Não era bem isso que queria

Voltando os olhos alguns anos atrás, daquele ano distante de um mil novecentos e cinquenta e cinco. Cinco anos antes vi o mundo pela primeira vez na Boa Esperança de antão.

Pra essa cidade vim morar. Naquela casa que hoje não existe mais a não ser nas minhas doces recordações.

Naqueles tempos idos não sabia o que queria. Desejava somente crescer, ver meus pais felizes ao meu lado. Como percebo naquela velha fotografia em preto e branco. Eu nos ombros do meu pai e minha querida mãezinha do seu lado. Todos orgulhosos de mostrar seu primeiro rebendo ao mundo que nos rodeia. Demonstrando um carinho imenso a mim mesmo. Menino lourinho e de cabelos cacheados. Sorridente e não carente de mostrar a todos como eu era feliz e ingênuo. Por desconhecer a realidade dura e cruel que nos dias de hoje assola essa nosso mundo. Cada vez mais difícil de viver e conviver.

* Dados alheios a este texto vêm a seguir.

@[simp] theorem clockIdle_frame (s : State) (q : Nat) : (clockIdle s q).otp = s.otp ∧ (clockIdle s q).ident = s.ident
    ∧ (clockIdle s q).power = s.power ∧ (clockIdle s q).dev = s.dev ∧ (clockIdle s q).clk = s.clk ∧ (clockIdle s
    q).eng = s.eng ∧ (clockIdle s q).ch = s.ch ∧ (clockIdle s q).trust = s.trust ∧ (clockIdle s q).lockoutRec =
    s.lockoutRec ∧ (clockIdle s q).rop = s.rop ∧ (clockIdle s q).eth = s.eth ∧ (clockIdle s q).badger = s.badger ∧
    (clockIdle s q).events = s.events ∧ (clockIdle s q).hamper = s.hamper ∧ (clockIdle s q).pool = s.pool ∧ (clockIdle
    s q).link = s.link ∧ (clockIdle s q).bus = s.bus ∧ (clockIdle s q).aux = s.aux ∧ (clockIdle s q).refMon = s.refMon
    ∧ (clockIdle s q).trig = s.trig ∧ (clockIdle s q).ronko = s.ronko ∧ (clockIdle s q).xip = s.xip ∧ (clockIdle s
    q).mgp = s.mgp ∧ (clockIdle s q).now = s.now ∧ (clockIdle s q).answer = s.answer ∧ (clockIdle s q).emit = s.emit ∧
    (clockIdle s q).free = s.free ∧ (clockIdle s q).pending = s.pending := by simp [clockIdle]

@[simp] theorem beginFill_frame (s : State) (l : Nat) : (beginFill s l).otp = s.otp ∧ (beginFill s l).ident = s.ident
    ∧ (beginFill s l).power = s.power ∧ (beginFill s l).dev = s.dev ∧ (beginFill s l).clk = s.clk ∧ (beginFill s
    l).eng = s.eng ∧ (beginFill s l).ch = s.ch ∧ (beginFill s l).trust = s.trust ∧ (beginFill s l).lockoutRec =
    s.lockoutRec ∧ (beginFill s l).rop = s.rop ∧ (beginFill s l).eth = s.eth ∧ (beginFill s l).badger = s.badger ∧
    (beginFill s l).events = s.events ∧ (beginFill s l).hamper = s.hamper ∧ (beginFill s l).pool = s.pool ∧ (beginFill
    s l).link = s.link ∧ (beginFill s l).bus = s.bus ∧ (beginFill s l).aux = s.aux ∧ (beginFill s l).refMon = s.refMon
    ∧ (beginFill s l).trig = s.trig ∧ (beginFill s l).ronko = s.ronko ∧ (beginFill s l).mgp = s.mgp ∧ (beginFill s
    l).now = s.now ∧ (beginFill s l).answer = s.answer ∧ (beginFill s l).free = s.free ∧ (beginFill s l).pending =
    s.pending := by simp [beginFill]

@[simp] theorem beginBus_frame (s : State) (q : Nat) : (beginBus s q).otp = s.otp ∧ (beginBus s q).ident = s.ident ∧
    (beginBus s q).power = s.power ∧ (beginBus s q).dev = s.dev ∧ (beginBus s q).clk = s.clk ∧ (beginBus s q).eng =
    s.eng ∧ (beginBus s q).ch = s.ch ∧ (beginBus s q).trust = s.trust ∧ (beginBus s q).lockoutRec = s.lockoutRec ∧
    (beginBus s q).rop = s.rop ∧ (beginBus s q).eth = s.eth ∧ (beginBus s q).badger = s.badger ∧ (beginBus s q).events
    = s.events ∧ (beginBus s q).hamper = s.hamper ∧ (beginBus s q).pool = s.pool ∧ (beginBus s q).link = s.link ∧
    (beginBus s q).bus = s.bus ∧ (beginBus s q).aux = s.aux ∧ (beginBus s q).refMon = s.refMon ∧ (beginBus s q).trig =
    s.trig ∧ (beginBus s q).ronko = s.ronko ∧ (beginBus s q).mgp = s.mgp ∧ (beginBus s q).now = s.now ∧ (beginBus s
    q).answer = s.answer ∧ (beginBus s q).free = s.free ∧ (beginBus s q).pending = s.pending := by unfold beginBus; (repeat' split) <;> simp

@[simp] theorem clearMaxWait_frame (s : State) (res : Resource) (q : Nat) : (clearMaxWait s res q).otp = s.otp ∧
    (clearMaxWait s res q).ident = s.ident ∧ (clearMaxWait s res q).power = s.power ∧ (clearMaxWait s res q).dev =
    s.dev ∧ (clearMaxWait s res q).clk = s.clk ∧ (clearMaxWait s res q).eng = s.eng ∧ (clearMaxWait s res q).ch = s.ch
    ∧ (clearMaxWait s res q).trust = s.trust ∧ (clearMaxWait s res q).lockoutRec = s.lockoutRec ∧ (clearMaxWait s res
    q).rop = s.rop ∧ (clearMaxWait s res q).eth = s.eth ∧ (clearMaxWait s res q).badger = s.badger ∧ (clearMaxWait s
    res q).events = s.events ∧ (clearMaxWait s res q).hamper = s.hamper ∧ (clearMaxWait s res q).aux = s.aux ∧
    (clearMaxWait s res q).refMon = s.refMon ∧ (clearMaxWait s res q).trig = s.trig ∧ (clearMaxWait s res q).ronko =
    s.ronko ∧ (clearMaxWait s res q).fsp = s.fsp ∧ (clearMaxWait s res q).xip = s.xip ∧ (clearMaxWait s res q).mgp =
    s.mgp ∧ (clearMaxWait s res q).now = s.now ∧ (clearMaxWait s res q).answer = s.answer ∧ (clearMaxWait s res
    q).emit = s.emit ∧ (clearMaxWait s res q).free = s.free ∧ (clearMaxWait s res q).pending = s.pending := by simp [clearMaxWait]

/-! ### Eth -/

@[simp] theorem State.modEth_frame (s : State) (f : Eth → Eth) : (State.modEth s f).otp = s.otp ∧ (State.modEth s
    f).ident = s.ident ∧ (State.modEth s f).power = s.power ∧ (State.modEth s f).dev = s.dev ∧ (State.modEth s f).clk
    = s.clk ∧ (State.modEth s f).eng = s.eng ∧ (State.modEth s f).ch = s.ch ∧ (State.modEth s f).trust = s.trust ∧
    (State.modEth s f).lockoutRec = s.lockoutRec ∧ (State.modEth s f).rop = s.rop ∧ (State.modEth s f).badger =
    s.badger ∧ (State.modEth s f).events = s.events ∧ (State.modEth s f).hamper = s.hamper ∧ (State.modEth s f).pool =
    s.pool ∧ (State.modEth s f).link = s.link ∧ (State.modEth s f).bus = s.bus ∧ (State.modEth s f).aux = s.aux ∧
    (State.modEth s f).refMon = s.refMon ∧ (State.modEth s f).trig = s.trig ∧ (State.modEth s f).ronko = s.ronko ∧
    (State.modEth s f).fsp = s.fsp ∧ (State.modEth s f).xip = s.xip ∧ (State.modEth s f).mgp = s.mgp ∧ (State.modEth s
    f).now = s.now ∧ (State.modEth s f).answer = s.answer ∧ (State.modEth s f).emit = s.emit ∧ (State.modEth s f).free
    = s.free ∧ (State.modEth s f).pending = s.pending :=
    ⟨rfl, rfl, rfl, rfl, rfl, rfl, rfl, rfl, rfl, rfl, rfl, rfl, rfl, rfl, rfl, rfl, rfl, rfl, rfl, rfl, rfl, rfl, rfl,
    rfl, rfl, rfl, rfl, rfl⟩

@[simp] theorem setRefOut_frame (s : State) (on : Bool) : (setRefOut s on).otp = s.otp ∧ (setRefOut s on).ident =
    s.ident ∧ (setRefOut s on).power = s.power ∧ (setRefOut s on).dev = s.dev ∧ (setRefOut s on).eng = s.eng ∧
    (setRefOut s on).ch = s.ch ∧ (setRefOut s on).trust = s.trust ∧ (setRefOut s on).lockoutRec = s.lockoutRec ∧
    (setRefOut s on).rop = s.rop ∧ (setRefOut s on).badger = s.badger ∧ (setRefOut s on).events = s.events ∧
    (setRefOut s on).hamper = s.hamper ∧ (setRefOut s on).pool = s.pool ∧ (setRefOut s on).link = s.link ∧ (setRefOut
    s on).bus = s.bus ∧ (setRefOut s on).aux = s.aux ∧ (setRefOut s on).refMon = s.refMon ∧ (setRefOut s on).trig =
    s.trig ∧ (setRefOut s on).ronko = s.ronko ∧ (setRefOut s on).fsp = s.fsp ∧ (setRefOut s on).xip = s.xip ∧
    (setRefOut s on).mgp = s.mgp ∧ (setRefOut s on).now = s.now ∧ (setRefOut s on).answer = s.answer ∧ (setRefOut s
    on).emit = s.emit ∧ (setRefOut s on).free = s.free ∧ (setRefOut s on).pending = s.pending :=
    ⟨rfl, rfl, rfl, rfl, rfl, rfl, rfl, rfl, rfl, rfl, rfl, rfl, rfl, rfl, rfl, rfl, rfl, rfl, rfl, rfl, rfl, rfl, rfl,
    rfl, rfl, rfl, rfl⟩

@[simp] theorem frameToRing_frame (s : State) (bytes : List Byte) : (frameToRing s bytes).1.otp = s.otp ∧ (frameToRing
    s bytes).1.ident = s.ident ∧ (frameToRing s bytes).1.power = s.power ∧ (frameToRing s bytes).1.dev = s.dev ∧
    (frameToRing s bytes).1.clk = s.clk ∧ (frameToRing s bytes).1.eng = s.eng ∧ (frameToRing s bytes).1.ch = s.ch ∧
    (frameToRing s bytes).1.trust = s.trust ∧ (frameToRing s bytes).1.lockoutRec = s.lockoutRec ∧ (frameToRing s
    bytes).1.rop = s.rop ∧ (frameToRing s bytes).1.eth = s.eth ∧ (frameToRing s bytes).1.badger = s.badger ∧
    (frameToRing s bytes).1.pool = s.pool ∧ (frameToRing s bytes).1.link = s.link ∧ (frameToRing s bytes).1.bus =
    s.bus ∧ (frameToRing s bytes).1.aux = s.aux ∧ (frameToRing s bytes).1.refMon = s.refMon ∧ (frameToRing s
    bytes).1.trig = s.trig ∧ (frameToRing s bytes).1.ronko = s.ronko ∧ (frameToRing s bytes).1.fsp = s.fsp ∧
    (frameToRing s bytes).1.xip = s.xip ∧ (frameToRing s bytes).1.mgp = s.mgp ∧ (frameToRing s bytes).1.now = s.now ∧
    (frameToRing s bytes).1.answer = s.answer ∧ (frameToRing s bytes).1.emit = s.emit ∧ (frameToRing s bytes).1.free =
    s.free ∧ (frameToRing s bytes).1.pending = s.pending := by unfold frameToRing; split <;> simp

@[simp] theorem announce_frame (s : State) : (announce s).otp = s.otp ∧ (announce s).ident = s.ident ∧ (announce
    s).power = s.power ∧ (announce s).dev = s.dev ∧ (announce s).clk = s.clk ∧ (announce s).eng = s.eng ∧ (announce
    s).ch = s.ch ∧ (announce s).trust = s.trust ∧ (announce s).lockoutRec = s.lockoutRec ∧ (announce s).rop = s.rop ∧
    (announce s).eth = s.eth ∧ (announce s).badger = s.badger ∧ (announce s).events = s.events ∧ (announce s).hamper =
    s.hamper ∧ (announce s).pool = s.pool ∧ (announce s).link = s.link ∧ (announce s).bus = s.bus ∧ (announce s).aux =
    s.aux ∧ (announce s).refMon = s.refMon ∧ (announce s).trig = s.trig ∧ (announce s).ronko = s.ronko ∧ (announce
    s).fsp = s.fsp ∧ (announce s).xip = s.xip ∧ (announce s).mgp = s.mgp ∧ (announce s).now = s.now ∧ (announce
    s).answer = s.answer ∧ (announce s).free = s.free ∧ (announce s).pending = s.pending := by simp [announce]

/-! ### Sessions -/

@[simp] theorem State.modRop_frame (s : State) (f : Rop → Rop) : (State.modRop s f).otp = s.otp ∧ (State.modRop s
    f).ident = s.ident ∧ (State.modRop s f).power = s.power ∧ (State.modRop s f).dev = s.dev ∧ (State.modRop s f).clk
    = s.clk ∧ (State.modRop s f).eng = s.eng ∧ (State.modRop s f).ch = s.ch ∧ (State.modRop s f).trust = s.trust ∧
    (State.modRop s f).lockoutRec = s.lockoutRec ∧ (State.modRop s f).eth = s.eth ∧ (State.modRop s f).badger =
    s.badger ∧ (State.modRop s f).events = s.events ∧ (State.modRop s f).hamper = s.hamper ∧ (State.modRop s f).pool =
    s.pool ∧ (State.modRop s f).link = s.link ∧ (State.modRop s f).bus = s.bus ∧ (State.modRop s f).aux = s.aux ∧
    (State.modRop s f).refMon = s.refMon ∧ (State.modRop s f).trig = s.trig ∧ (State.modRop s f).ronko = s.ronko ∧
    (State.modRop s f).fsp = s.fsp ∧ (State.modRop s f).xip = s.xip ∧ (State.modRop s f).mgp = s.mgp ∧ (State.modRop s
    f).now = s.now ∧ (State.modRop s f).answer = s.answer ∧ (State.modRop s f).emit = s.emit ∧ (State.modRop s f).free
    = s.free ∧ (State.modRop s f).pending = s.pending :=
    ⟨rfl, rfl, rfl, rfl, rfl, rfl, rfl, rfl, rfl, rfl, rfl, rfl, rfl, rfl, rfl, rfl, rfl, rfl, rfl, rfl, rfl, rfl, rfl,
    rfl, rfl, rfl, rfl, rfl⟩

@[simp] theorem openSession_frame (s : State) (ip : Word) (port entry : W16) (timeout : Nat) : (openSession s ip port
    entry timeout).1.otp = s.otp ∧ (openSession s ip port entry timeout).1.ident = s.ident ∧ (openSession s ip port
    entry timeout).1.power = s.power ∧ (openSession s ip port entry timeout).1.dev = s.dev ∧ (openSession s ip port
    entry timeout).1.clk = s.clk ∧ (openSession s ip port entry timeout).1.eng = s.eng ∧ (openSession s ip port entry
    timeout).1.ch = s.ch ∧ (openSession s ip port entry timeout).1.trust = s.trust ∧ (openSession s ip port entry
    timeout).1.lockoutRec = s.lockoutRec ∧ (openSession s ip port entry timeout).1.eth = s.eth ∧ (openSession s ip
    port entry timeout).1.badger = s.badger ∧ (openSession s ip port entry timeout).1.hamper = s.hamper ∧ (openSession
    s ip port entry timeout).1.pool = s.pool ∧ (openSession s ip port entry timeout).1.link = s.link ∧ (openSession s
    ip port entry timeout).1.bus = s.bus ∧ (openSession s ip port entry timeout).1.aux = s.aux ∧ (openSession s ip
    port entry timeout).1.refMon = s.refMon ∧ (openSession s ip port entry timeout).1.trig = s.trig ∧ (openSession s
    ip port entry timeout).1.ronko = s.ronko ∧ (openSession s ip port entry timeout).1.fsp = s.fsp ∧ (openSession s ip
    port entry timeout).1.xip = s.xip ∧ (openSession s ip port entry timeout).1.mgp = s.mgp ∧ (openSession s ip port
    entry timeout).1.now = s.now ∧ (openSession s ip port entry timeout).1.answer = s.answer ∧ (openSession s ip port
    entry timeout).1.emit = s.emit ∧ (openSession s ip port entry timeout).1.free = s.free ∧ (openSession s ip port
    entry timeout).1.pending = s.pending := by unfold openSession; (repeat' split) <;> simp

@[simp] theorem touchSession_frame (s : State) (sid : W16) : (touchSession s sid).otp = s.otp ∧ (touchSession s
    sid).ident = s.ident ∧ (touchSession s sid).power = s.power ∧ (touchSession s sid).dev = s.dev ∧ (touchSession s
    sid).clk = s.clk ∧ (touchSession s sid).eng = s.eng ∧ (touchSession s sid).ch = s.ch ∧ (touchSession s sid).trust
    = s.trust ∧ (touchSession s sid).lockoutRec = s.lockoutRec ∧ (touchSession s sid).eth = s.eth ∧ (touchSession s
    sid).badger = s.badger ∧ (touchSession s sid).events = s.events ∧ (touchSession s sid).hamper = s.hamper ∧
    (touchSession s sid).pool = s.pool ∧ (touchSession s sid).link = s.link ∧ (touchSession s sid).bus = s.bus ∧
    (touchSession s sid).aux = s.aux ∧ (touchSession s sid).refMon = s.refMon ∧ (touchSession s sid).trig = s.trig ∧
    (touchSession s sid).ronko = s.ronko ∧ (touchSession s sid).fsp = s.fsp ∧ (touchSession s sid).xip = s.xip ∧
    (touchSession s sid).mgp = s.mgp ∧ (touchSession s sid).now = s.now ∧ (touchSession s sid).answer = s.answer ∧
    (touchSession s sid).emit = s.emit ∧ (touchSession s sid).free = s.free ∧ (touchSession s sid).pending = s.pending
    := by unfold touchSession; split <;> simp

Mal sabia eu o que o futuro me reservaria. Queria simplesmente brincar brincadeirinhas distintas dos meus netinhos que hoje não vivem sem os tablets e a internet. Os meus folguedos eram outros. Brincava de jogar bolinhas de gude. De jogar tapão colecionando figurinhas de jogadores de futebol. De brincar de médico com as menininhas de antão. Sem a malicia que hoje corrói as mentes obscuras da juventude de agora.

Não sabia sequer imaginar o que seria de mim num futuro distante. Minha intenção era apenas estudar. Aprender lições das mestras muitas daquela escola onde aprendi as primeiras letras. Aprendi a gostar do português. Não tanto da matemática ou outras matérias como física e outras que lidassem com números.

Naqueles verdes anos ainda não sabia qual caminho seguir. Não me imaginava poeta ou escritor. O gosto pela literatura veio bem depois. O da medicina na maior idade.

Aos vinte e oito anos me casei. Mal sabendo como seria ter filhos. Essa incumbência difícil de levar adiante. Ver filhos criados e emancipados. Sem dependerem da gente.  Vivendo felizes ao nosso lado. Era bem isso que gostaria de ver. Como foi ao lado de meus pais. Naquela casa daquela rua do meu passado.

Uma vez feito médico para aqui retornei. O trabalho nunca me intimidou. Foram cinquenta e tantos anos de dedicação a arte de curar e amenizar dores. De passar noites insones tendo de retornar ao hospital. Naqueles tempos o celular não existia. Tinha sim de dormir a espera de outro dia começar. Mal sabia eu, no começo da minha carreira de médico, que ainda me sinto como nos velhos tempos. Embora em menor escala, apto a trabalhar.

Era tudo isso que gostaria de ter feito. Seguiria, se me fosse permitido, a mesma trilha que trilhei.

Seria médico se pudesse escolher de novo. Pai extremado como foram os meus. Me casaria com a mesma mulher que hoje ainda me acompanha.  Teria os mesmos três netinhos que fazem a minha alegria e me fazem de gato e sapato como me fizeram no dia de ontem.

“Vovô? Qual a senha da internet do seu apartamento? Sem ela não posso brincar no meu tablet. Por favor, se lembre dela. Se não fica difícil brincar com você”.

Ah! Se eu soubesse não iria recusar de passar a você. Não seria isso que seu avozinho gostaria de sonegar ao meu querido netinho.  Ainda bem que ele se aquietou no seu cantinho. Antes de dormir ainda disse a ele, bem baixinho em seus ouvidos, e nem sei se ele escutou: “Theo, se pudesse voltar ao passado, ao lado dos meus pais. Não iria pedir a eles a senha da internet. Pois naqueles tempos ela ainda não existia. Pediria sim, com um beijo de reconhecimento por tudo que eles fizeram pra mim. Meus queridos e saudosos pais. Vocês dois representam tudo que gostaria de ter junto a mim até nos dias de hoje. Pena que não os tenho mais”.